* [WHAT YOU HAVE TO DO]
The result must match the data exactly, line for line.

* [INPUT DATA]

-- ==== Sys2Proof/Tests/Slice0.lean ====
section
/-! SUPPORT. The model's own tests. Expected values come from the spec's tables, rules and vectors (V-…, P… of
spec/95_test_vectors.md, whose test tables T_ID and T_INC stand in 40_substitution.md section 1). -/

namespace Sys2Proof.Tests

open Sys2Proof.Machine

/-! ## Small states -/

/-- T_ID(x) = x. -/
def tId : SubstTable := SubstTable.ofFn fun x => x

/-- T_INC(x) = (x + 1) mod 256. -/
def tInc : SubstTable := SubstTable.ofFn fun x => x + 1

/-- Right after reset, in a paper build with table `t`. -/
def idle (t : SubstTable) : State := { State.reset with srom := t, variant := .paper }

/-- An open invocation with the accumulators of V-D12: what `hstart` and `hbyte 0x61` leave under T_INC. -/
def opened (m : Mode) : State :=
  { idle tInc with
    mode := m
    active := true
    acc :=
      { lowLane := 0x6768656663646162
        highLane := 0x6F706D6E6B6C696A
        lowLaneUpper := if m = .w256 then 0x7778757673747172 else 0
        highLaneUpper := if m = .w256 then 0x7F807D7E7B7C797A else 0 } }

/-- A fault inside an open 128-bit invocation, as P6 leaves it. -/
def faulted : State := { opened .w128 with err := true, errcode := 0x02, errcmd := 0x3001 }

/-- The state a command leaves. -/
def after (i : Instr) (s : State) : State :=
  match exec i s with
  | .next t => t
  | .fault _ => s
  | .refused _ => s

/-- The state a command word leaves. -/
def afterWord (w : CmdWord) (s : State) : State :=
  match executeWord w s with
  | .next t => t
  | .fault _ => s
  | .refused _ => s

/-- The state one step leaves. -/
def afterStep (s : State) : State :=
  match step s with
  | .next t => t
  | .fault _ => s
  | .refused _ => s

/-! ## Encoding: every constructor, by a word written out from R41's patterns -/

theorem test_decode_hstart : decode 0b0001000000000000 = .ok (.hstart .w128) ∧
    decode 0b0001000100000000 = .ok (.hstart .w256) := by decide

theorem test_decode_hbyte : decode 0b0010000010110001 = .ok (.hbyte 0xB1) := by decide

theorem test_decode_hfinal : decode 0b0011000000000000 = .ok .hfinal := by decide

theorem test_decode_tlook : decode 0b0100000010000001 = .ok (.tlook 0x81) := by decide

theorem test_decode_rdacc : decode 0b0101001000000000 = .ok (.rdacc .lowLaneUpper) ∧
    decode 0b0101000100000000 = .ok (.rdacc .highLane) := by decide

/-- R43: the words the spec names as illegal (V-E1, V-E2, V-E3), and the ends of both ranges. -/
theorem test_illegal_words : ([0x0000, 0x0FFF, 0x6000, 0xF123, 0xFFFF] : List CmdWord).map decode =
    List.replicate 5 (.error .illegalOpcode) := by decide

/-- R42: one word for each reserved-zero bit group of each command (V-E4, V-E5, V-E6, V-E9, V-E10, V-T5). -/
theorem test_malformed_words : ([0x1200, 0x1800, 0x1001, 0x1180, 0x2100, 0x2800, 0x3001, 0x3100, 0x4161, 0x4800, 0x5400,
    0x5800, 0x5001] : List CmdWord).map decode = List.replicate 13 (.error .reservedField) := by decide

/-- The rows of spec/opcode_table.json: match, mask, and a command of the row. -/
def tableRows : List (CmdWord × CmdWord × Instr) :=
  [(0x1000, 0xFEFF, .hstart .w128), (0x2000, 0xFF00, .hbyte 0), (0x3000, 0xFFFF, .hfinal), (0x4000, 0xFF00, .tlook 0),
    (0x5000, 0xFCFF, .rdacc .lowLane)]

/-- A row's match word decodes to the row's command. -/
theorem test_table_rows : ∀ r ∈ tableRows, decode r.1 = .ok r.2.2 ∧ encode r.2.2 &&& r.2.1 = r.1 := by decide

/-- No word matches two rows of the table: two rows differ in a bit that both masks hold. -/
theorem test_table_rows_disjoint :
    tableRows.Pairwise fun r q => (r.1 ^^^ q.1) &&& (r.2.1 &&& q.2.1) ≠ 0 := by decide

theorem test_decodeTableWord : decodeTableWord 16 0x1100 = some (.hstart .w256) ∧ decodeTableWord 16 0x1200 = none ∧
    decodeTableWord 16 0x52061 = some (.hbyte 0x61) ∧ decodeTableWord 20 0x52061 = none := by decide

/-! ## Well-formedness: an ill-formed line for each check -/

theorem test_illformed_hstart : (AsmLine.hstart 129).wellFormed = false := by decide
theorem test_illformed_hbyte : (AsmLine.hbyte 0x100).wellFormed = false := by decide
theorem test_illformed_tlook : (AsmLine.tlook 0x100).wellFormed = false := by decide
theorem test_illformed_rdacc : (AsmLine.rdacc 4).wellFormed = false := by decide
theorem test_illformed_hash128 : (AsmLine.hash128 [0x61, 0x100]).wellFormed = false := by decide
theorem test_illformed_hash256 : (AsmLine.hash256 [0x100, 0x61]).wellFormed = false := by decide

/-- An ill-formed line is refused by the assembler. -/
theorem test_illformed_refused : ∀ l ∈ [AsmLine.hstart 129, .hbyte 0x100, .tlook 0x100, .rdacc 4, .hash128 [0x61, 0x100],
    .hash256 [0x100, 0x61]], assemble l = none := by decide

/-! ## The assembler (R46, R47) -/

/-- The text of P1, with its comments. -/
theorem test_assemble_P1 : assembleText "hstart 128      # 0x1000\nhbyte 0x61\n\nhfinal # close\n" =
    some [0x1000, 0x2061, 0x3000] := by decide +kernel

/-- hash256 of "ab" (P2), decimal and hexadecimal operands, and an operand out of range. -/
theorem test_assemble_text : assembleText "hash256 61 62" = some [0x1100, 0x2061, 0x2062, 0x3000] ∧
    assembleText "hbyte 97\ntlook 0xff\nrdacc 3" = some [0x2061, 0x40FF, 0x5300] ∧
    assembleText "hbyte 256" = none ∧ assembleText "HFINAL" = none := by decide +kernel

/-! ## Pure functions (41_lane_recurrence.md) -/

/-- V-L2 and V-L3. -/
theorem test_bcast_mix : bcast 0x00 = 0 ∧ bcast 0xFF = 0xFFFFFFFFFFFFFFFF ∧
    mix 0 0x61 (mask .lowLane) = 0x6667646562636061 := by decide

/-- V-L4, rounds 0 and 7 of the trace. -/
theorem test_micro_trace :
    microRounds (lookup tInc) 1 (0x6667646562636061, 0) = (0x0066676465626360, 0x6200000000000000) ∧
    microRounds (lookup tInc) 8 (0x6667646562636061, 0) = (0, 0x6768656663646162) := by decide +kernel

/-- V-L5: the initial h has no effect. -/
theorem test_scratch_start : subRotFrom (lookup tInc) 0 0x0706050403020100 = 0x0807060504030201 ∧
    subRotFrom (lookup tInc) 0xFFFFFFFFFFFFFFFF 0x0706050403020100 = 0x0807060504030201 := by decide +kernel

/-- V-L12, V-L16 and V-L17. -/
theorem test_laneStep : laneStep (lookup tInc) 0 0xFF (mask .lowLane) = 0xF9FAFBFCFDFEFF00 ∧
    laneStep (lookup tInc) 0x0123456789ABCDEF 0x5A (mask .lowLaneUpper) = 0x4D700B2AC1E487A6 ∧
    laneStep (lookup tId) 0x0123456789ABCDEF 0x5A (mask .lowLaneUpper) = 0x4C6F0A29C0E386A5 := by decide +kernel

* [EXERCISE RESULT]
-- ==== Sys2Proof/Tests/Slice0.lean ====
section
/-! SUPPORT. The model's own tests. Expected values come from the spec's tables, rules and vectors (V-…, P… of
spec/95_test_vectors.md, whose test tables T_ID and T_INC stand in 40_substitution.md section 1). -/

namespace Sys2Proof.Tests

open Sys2Proof.Machine

/-! ## Small states -/

/-- T_ID(x) = x. -/
def tId : SubstTable := SubstTable.ofFn fun x => x

/-- T_INC(x) = (x + 1) mod 256. -/
def tInc : SubstTable := SubstTable.ofFn fun x => x + 1

/-- Right after reset, in a paper build with table `t`. -/
def idle (t : SubstTable) : State := { State.reset with srom := t, variant := .paper }

/-- An open invocation with the accumulators of V-D12: what `hstart` and `hbyte 0x61` leave under T_INC. -/
def opened (m : Mode) : State :=
  { idle tInc with
    mode := m
    active := true
    acc :=
      { lowLane := 0x6768656663646162
        highLane := 0x6F706D6E6B6C696A
        lowLaneUpper := if m = .w256 then 0x7778757673747172 else 0
        highLaneUpper := if m = .w256 then 0x7F807D7E7B7C797A else 0 } }

/-- A fault inside an open 128-bit invocation, as P6 leaves it. -/
def faulted : State := { opened .w128 with err := true, errcode := 0x02, errcmd := 0x3001 }

/-- The state a command leaves. -/
def after (i : Instr) (s : State) : State :=
  match exec i s with
  | .next t => t
  | .fault _ => s
  | .refused _ => s

/-- The state a command word leaves. -/
def afterWord (w : CmdWord) (s : State) : State :=
  match executeWord w s with
  | .next t => t
  | .fault _ => s
  | .refused _ => s

/-- The state one step leaves. -/
def afterStep (s : State) : State :=
  match step s with
  | .next t => t
  | .fault _ => s
  | .refused _ => s

/-! ## Encoding: every constructor, by a word written out from R41's patterns -/

theorem test_decode_hstart : decode 0b0001000000000000 = .ok (.hstart .w128) ∧
    decode 0b0001000100000000 = .ok (.hstart .w256) := by decide

theorem test_decode_hbyte : decode 0b0010000010110001 = .ok (.hbyte 0xB1) := by decide

theorem test_decode_hfinal : decode 0b0011000000000000 = .ok .hfinal := by decide

theorem test_decode_tlook : decode 0b0100000010000001 = .ok (.tlook 0x81) := by decide

theorem test_decode_rdacc : decode 0b0101001000000000 = .ok (.rdacc .lowLaneUpper) ∧
    decode 0b0101000100000000 = .ok (.rdacc .highLane) := by decide

/-- R43: the words the spec names as illegal (V-E1, V-E2, V-E3), and the ends of both ranges. -/
theorem test_illegal_words : ([0x0000, 0x0FFF, 0x6000, 0xF123, 0xFFFF] : List CmdWord).map decode =
    List.replicate 5 (.error .illegalOpcode) := by decide

/-- R42: one word for each reserved-zero bit group of each command (V-E4, V-E5, V-E6, V-E9, V-E10, V-T5). -/
theorem test_malformed_words : ([0x1200, 0x1800, 0x1001, 0x1180, 0x2100, 0x2800, 0x3001, 0x3100, 0x4161, 0x4800, 0x5400,
    0x5800, 0x5001] : List CmdWord).map decode = List.replicate 13 (.error .reservedField) := by decide

/-- The rows of spec/opcode_table.json: match, mask, and a command of the row. -/
def tableRows : List (CmdWord × CmdWord × Instr) :=
  [(0x1000, 0xFEFF, .hstart .w128), (0x2000, 0xFF00, .hbyte 0), (0x3000, 0xFFFF, .hfinal), (0x4000, 0xFF00, .tlook 0),
    (0x5000, 0xFCFF, .rdacc .lowLane)]

/-- A row's match word decodes to the row's command. -/
theorem test_table_rows : ∀ r ∈ tableRows, decode r.1 = .ok r.2.2 ∧ encode r.2.2 &&& r.2.1 = r.1 := by decide

/-- No word matches two rows of the table: two rows differ in a bit that both masks hold. -/
theorem test_table_rows_disjoint :
    tableRows.Pairwise fun r q => (r.1 ^^^ q.1) &&& (r.2.1 &&& q.2.1) ≠ 0 := by decide

theorem test_decodeTableWord : decodeTableWord 16 0x1100 = some (.hstart .w256) ∧ decodeTableWord 16 0x1200 = none ∧
    decodeTableWord 16 0x52061 = some (.hbyte 0x61) ∧ decodeTableWord 20 0x52061 = none := by decide

/-! ## Well-formedness: an ill-formed line for each check -/

theorem test_illformed_hstart : (AsmLine.hstart 129).wellFormed = false := by decide
theorem test_illformed_hbyte : (AsmLine.hbyte 0x100).wellFormed = false := by decide
theorem test_illformed_tlook : (AsmLine.tlook 0x100).wellFormed = false := by decide
theorem test_illformed_rdacc : (AsmLine.rdacc 4).wellFormed = false := by decide
theorem test_illformed_hash128 : (AsmLine.hash128 [0x61, 0x100]).wellFormed = false := by decide
theorem test_illformed_hash256 : (AsmLine.hash256 [0x100, 0x61]).wellFormed = false := by decide

/-- An ill-formed line is refused by the assembler. -/
theorem test_illformed_refused : ∀ l ∈ [AsmLine.hstart 129, .hbyte 0x100, .tlook 0x100, .rdacc 4, .hash128 [0x61, 0x100],
    .hash256 [0x100, 0x61]], assemble l = none := by decide

/-! ## The assembler (R46, R47) -/

/-- The text of P1, with its comments. -/
theorem test_assemble_P1 : assembleText "hstart 128      # 0x1000\nhbyte 0x61\n\nhfinal # close\n" =
    some [0x1000, 0x2061, 0x3000] := by decide +kernel

/-- hash256 of "ab" (P2), decimal and hexadecimal operands, and an operand out of range. -/
theorem test_assemble_text : assembleText "hash256 61 62" = some [0x1100, 0x2061, 0x2062, 0x3000] ∧
    assembleText "hbyte 97\ntlook 0xff\nrdacc 3" = some [0x2061, 0x40FF, 0x5300] ∧
    assembleText "hbyte 256" = none ∧ assembleText "HFINAL" = none := by decide +kernel

/-! ## Pure functions (41_lane_recurrence.md) -/

/-- V-L2 and V-L3. -/
theorem test_bcast_mix : bcast 0x00 = 0 ∧ bcast 0xFF = 0xFFFFFFFFFFFFFFFF ∧
    mix 0 0x61 (mask .lowLane) = 0x6667646562636061 := by decide

/-- V-L4, rounds 0 and 7 of the trace. -/
theorem test_micro_trace :
    microRounds (lookup tInc) 1 (0x6667646562636061, 0) = (0x0066676465626360, 0x6200000000000000) ∧
    microRounds (lookup tInc) 8 (0x6667646562636061, 0) = (0, 0x6768656663646162) := by decide +kernel

/-- V-L5: the initial h has no effect. -/
theorem test_scratch_start : subRotFrom (lookup tInc) 0 0x0706050403020100 = 0x0807060504030201 ∧
    subRotFrom (lookup tInc) 0xFFFFFFFFFFFFFFFF 0x0706050403020100 = 0x0807060504030201 := by decide +kernel

/-- V-L12, V-L16 and V-L17. -/
theorem test_laneStep : laneStep (lookup tInc) 0 0xFF (mask .lowLane) = 0xF9FAFBFCFDFEFF00 ∧
    laneStep (lookup tInc) 0x0123456789ABCDEF 0x5A (mask .lowLaneUpper) = 0x4D700B2AC1E487A6 ∧
    laneStep (lookup tId) 0x0123456789ABCDEF 0x5A (mask .lowLaneUpper) = 0x4C6F0A29C0E386A5 := by decide +kernel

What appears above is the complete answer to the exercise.